── Data for the task

theorem State.setArr_only {a x} {s : State} : Only [.arr] s (State.setArr a x s) := by
  unfold State.setArr
  exact .app Only.set_arr rfl .refl

theorem State.clearMisses_only {k} {s : State} : Only [.arr] s (State.clearMisses k s) := by
  unfold State.clearMisses
  exact .foldl .refl (fun _ _ h0 => (.app State.setArr_only rfl h0))

theorem State.sendArw_only {s : State} :
    Only [.now, .regs, .live, .areq, .stream, .flt, .out] s (State.sendArw s) := by
  unfold State.sendArw
  exact (.ite (by
    split
    · exact .refl
    · exact (.ite .refl (.app State.sendRow_only rfl (.app State.hit_only rfl
        (.app Only.set_areq rfl .refl))))) .refl)

theorem State.putMask_only {k m} {s : State} :
    Only [.now, .regs, .live, .skein, .arr, .areq, .stream, .flt, .out] s (State.putMask k m s) := by
  unfold State.putMask
  exact .app State.sendArw_only rfl (.app State.sendRow_only rfl (.app State.setSkein_only rfl (.ite
      (.app State.clearMisses_only rfl .refl) .refl)))

theorem State.joinMask_only {l} {s : State} :
    Only [.now, .regs, .live, .skein, .arr, .areq, .stream, .flt, .out] s (State.joinMask l s) := by
  unfold State.joinMask
  exact .app State.putMask_only rfl .refl

theorem State.clearMoved_only {old new} {s : State} :
    Only [.now, .regs, .live, .skein, .stream, .flt, .out] s (State.clearMoved old new s) := by
  unfold State.clearMoved
  exact .foldl .refl (fun _ _ h0 => (Only.when (fun _ h1 => (.app State.leaveMask_only rfl h1)) h0))

theorem State.toIdle_only {l} {s : State} :
    Only [.now, .regs, .live, .stream, .flt, .out] s (State.toIdle l s) := by
  unfold State.toIdle
  exact .ite (.app State.report_only rfl (.app State.putLine_only rfl .refl)) (.app State.putLine_only rfl .refl)

theorem State.enterIdle_only {l} {s : State} :
    Only [.now, .regs, .live, .skein, .lane, .stream, .flt, .out] s (State.enterIdle l s) := by
  unfold State.enterIdle
  exact .app State.setLane_only rfl (.app State.toIdle_only rfl (.app State.dropMask_only rfl .refl))

theorem State.train_only {l org b} {s : State} :
    Only [.now, .regs, .live, .lane, .stream, .flt, .out] s (State.train l org b s) := by
  unfold State.train
  exact .app State.report_only rfl (.app State.setLane_only rfl (.app State.putLine_only rfl .refl))

theorem State.idleLane_only {idle l} {s : State} :
    Only [.now, .regs, .live, .skein, .lane, .stream, .flt, .out] s (State.idleLane idle s l) := by
  unfold State.idleLane
  exact .ite (.app State.enterIdle_only rfl .refl) (.ite (.app State.train_only rfl .refl) .refl)

theorem State.unready_only {k} {s : State} : Only [.arr] s (State.unready k s) := by
  unfold State.unready
  exact .foldl .refl (fun _ _ h0 => (.app State.setArr_only rfl h0))

theorem State.idleSkein_only {k} {s : State} :
    Only [.now, .regs, .live, .skein, .arr, .lane, .stream, .flt, .out] s (State.idleSkein s k) := by
  unfold State.idleSkein
  exact .foldl (Only.when (fun _ h0 => (.app State.unready_only rfl h0)) .refl) (fun _ _ h0 =>
      (.app State.idleLane_only rfl h0))

theorem State.idleCheck_only {s : State} :
    Only [.now, .regs, .live, .skein, .arr, .lane, .stream, .flt, .out] s (State.idleCheck s) := by
  unfold State.idleCheck
  exact .foldl .refl (fun _ _ h0 => (.app State.idleSkein_only rfl h0))

theorem State.fail_only {l} {s : State} :
    Only [.now, .regs, .live, .lane, .stream, .flt, .out] s (State.fail l s) := by
  unfold State.fail
  exact Only.when (fun _ h0 => (.app State.setLane_only rfl h0)) (.app State.report_only rfl
      (.app State.toIdle_only rfl (.app State.setLane_only rfl .refl)))

theorem State.enterDown_only {l cause addr} {s : State} :
    Only [.now, .regs, .live, .lane, .stream, .flt, .out] s (State.enterDown l cause addr s) := by
  unfold State.enterDown
  exact Only.when (fun _ h0 => (.app State.fail_only rfl h0)) (.app State.putLine_only rfl
      (.app State.setLane_only rfl .refl))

────

Problem description:
Every word in the records must appear in your copy exactly as it does above.

Solution:
theorem State.setArr_only {a x} {s : State} : Only [.arr] s (State.setArr a x s) := by
  unfold State.setArr
  exact .app Only.set_arr rfl .refl

theorem State.clearMisses_only {k} {s : State} : Only [.arr] s (State.clearMisses k s) := by
  unfold State.clearMisses
  exact .foldl .refl (fun _ _ h0 => (.app State.setArr_only rfl h0))

theorem State.sendArw_only {s : State} :
    Only [.now, .regs, .live, .areq, .stream, .flt, .out] s (State.sendArw s) := by
  unfold State.sendArw
  exact (.ite (by
    split
    · exact .refl
    · exact (.ite .refl (.app State.sendRow_only rfl (.app State.hit_only rfl
        (.app Only.set_areq rfl .refl))))) .refl)

theorem State.putMask_only {k m} {s : State} :
    Only [.now, .regs, .live, .skein, .arr, .areq, .stream, .flt, .out] s (State.putMask k m s) := by
  unfold State.putMask
  exact .app State.sendArw_only rfl (.app State.sendRow_only rfl (.app State.setSkein_only rfl (.ite
      (.app State.clearMisses_only rfl .refl) .refl)))

theorem State.joinMask_only {l} {s : State} :
    Only [.now, .regs, .live, .skein, .arr, .areq, .stream, .flt, .out] s (State.joinMask l s) := by
  unfold State.joinMask
  exact .app State.putMask_only rfl .refl

theorem State.clearMoved_only {old new} {s : State} :
    Only [.now, .regs, .live, .skein, .stream, .flt, .out] s (State.clearMoved old new s) := by
  unfold State.clearMoved
  exact .foldl .refl (fun _ _ h0 => (Only.when (fun _ h1 => (.app State.leaveMask_only rfl h1)) h0))

theorem State.toIdle_only {l} {s : State} :
    Only [.now, .regs, .live, .stream, .flt, .out] s (State.toIdle l s) := by
  unfold State.toIdle
  exact .ite (.app State.report_only rfl (.app State.putLine_only rfl .refl)) (.app State.putLine_only rfl .refl)

theorem State.enterIdle_only {l} {s : State} :
    Only [.now, .regs, .live, .skein, .lane, .stream, .flt, .out] s (State.enterIdle l s) := by
  unfold State.enterIdle
  exact .app State.setLane_only rfl (.app State.toIdle_only rfl (.app State.dropMask_only rfl .refl))

theorem State.train_only {l org b} {s : State} :
    Only [.now, .regs, .live, .lane, .stream, .flt, .out] s (State.train l org b s) := by
  unfold State.train
  exact .app State.report_only rfl (.app State.setLane_only rfl (.app State.putLine_only rfl .refl))

theorem State.idleLane_only {idle l} {s : State} :
    Only [.now, .regs, .live, .skein, .lane, .stream, .flt, .out] s (State.idleLane idle s l) := by
  unfold State.idleLane
  exact .ite (.app State.enterIdle_only rfl .refl) (.ite (.app State.train_only rfl .refl) .refl)

theorem State.unready_only {k} {s : State} : Only [.arr] s (State.unready k s) := by
  unfold State.unready
  exact .foldl .refl (fun _ _ h0 => (.app State.setArr_only rfl h0))

theorem State.idleSkein_only {k} {s : State} :
    Only [.now, .regs, .live, .skein, .arr, .lane, .stream, .flt, .out] s (State.idleSkein s k) := by
  unfold State.idleSkein
  exact .foldl (Only.when (fun _ h0 => (.app State.unready_only rfl h0)) .refl) (fun _ _ h0 =>
      (.app State.idleLane_only rfl h0))

theorem State.idleCheck_only {s : State} :
    Only [.now, .regs, .live, .skein, .arr, .lane, .stream, .flt, .out] s (State.idleCheck s) := by
  unfold State.idleCheck
  exact .foldl .refl (fun _ _ h0 => (.app State.idleSkein_only rfl h0))

theorem State.fail_only {l} {s : State} :
    Only [.now, .regs, .live, .lane, .stream, .flt, .out] s (State.fail l s) := by
  unfold State.fail
  exact Only.when (fun _ h0 => (.app State.setLane_only rfl h0)) (.app State.report_only rfl
      (.app State.toIdle_only rfl (.app State.setLane_only rfl .refl)))

theorem State.enterDown_only {l cause addr} {s : State} :
    Only [.now, .regs, .live, .lane, .stream, .flt, .out] s (State.enterDown l cause addr s) := by
  unfold State.enterDown
  exact Only.when (fun _ h0 => (.app State.fail_only rfl h0)) (.app State.putLine_only rfl
      (.app State.setLane_only rfl .refl))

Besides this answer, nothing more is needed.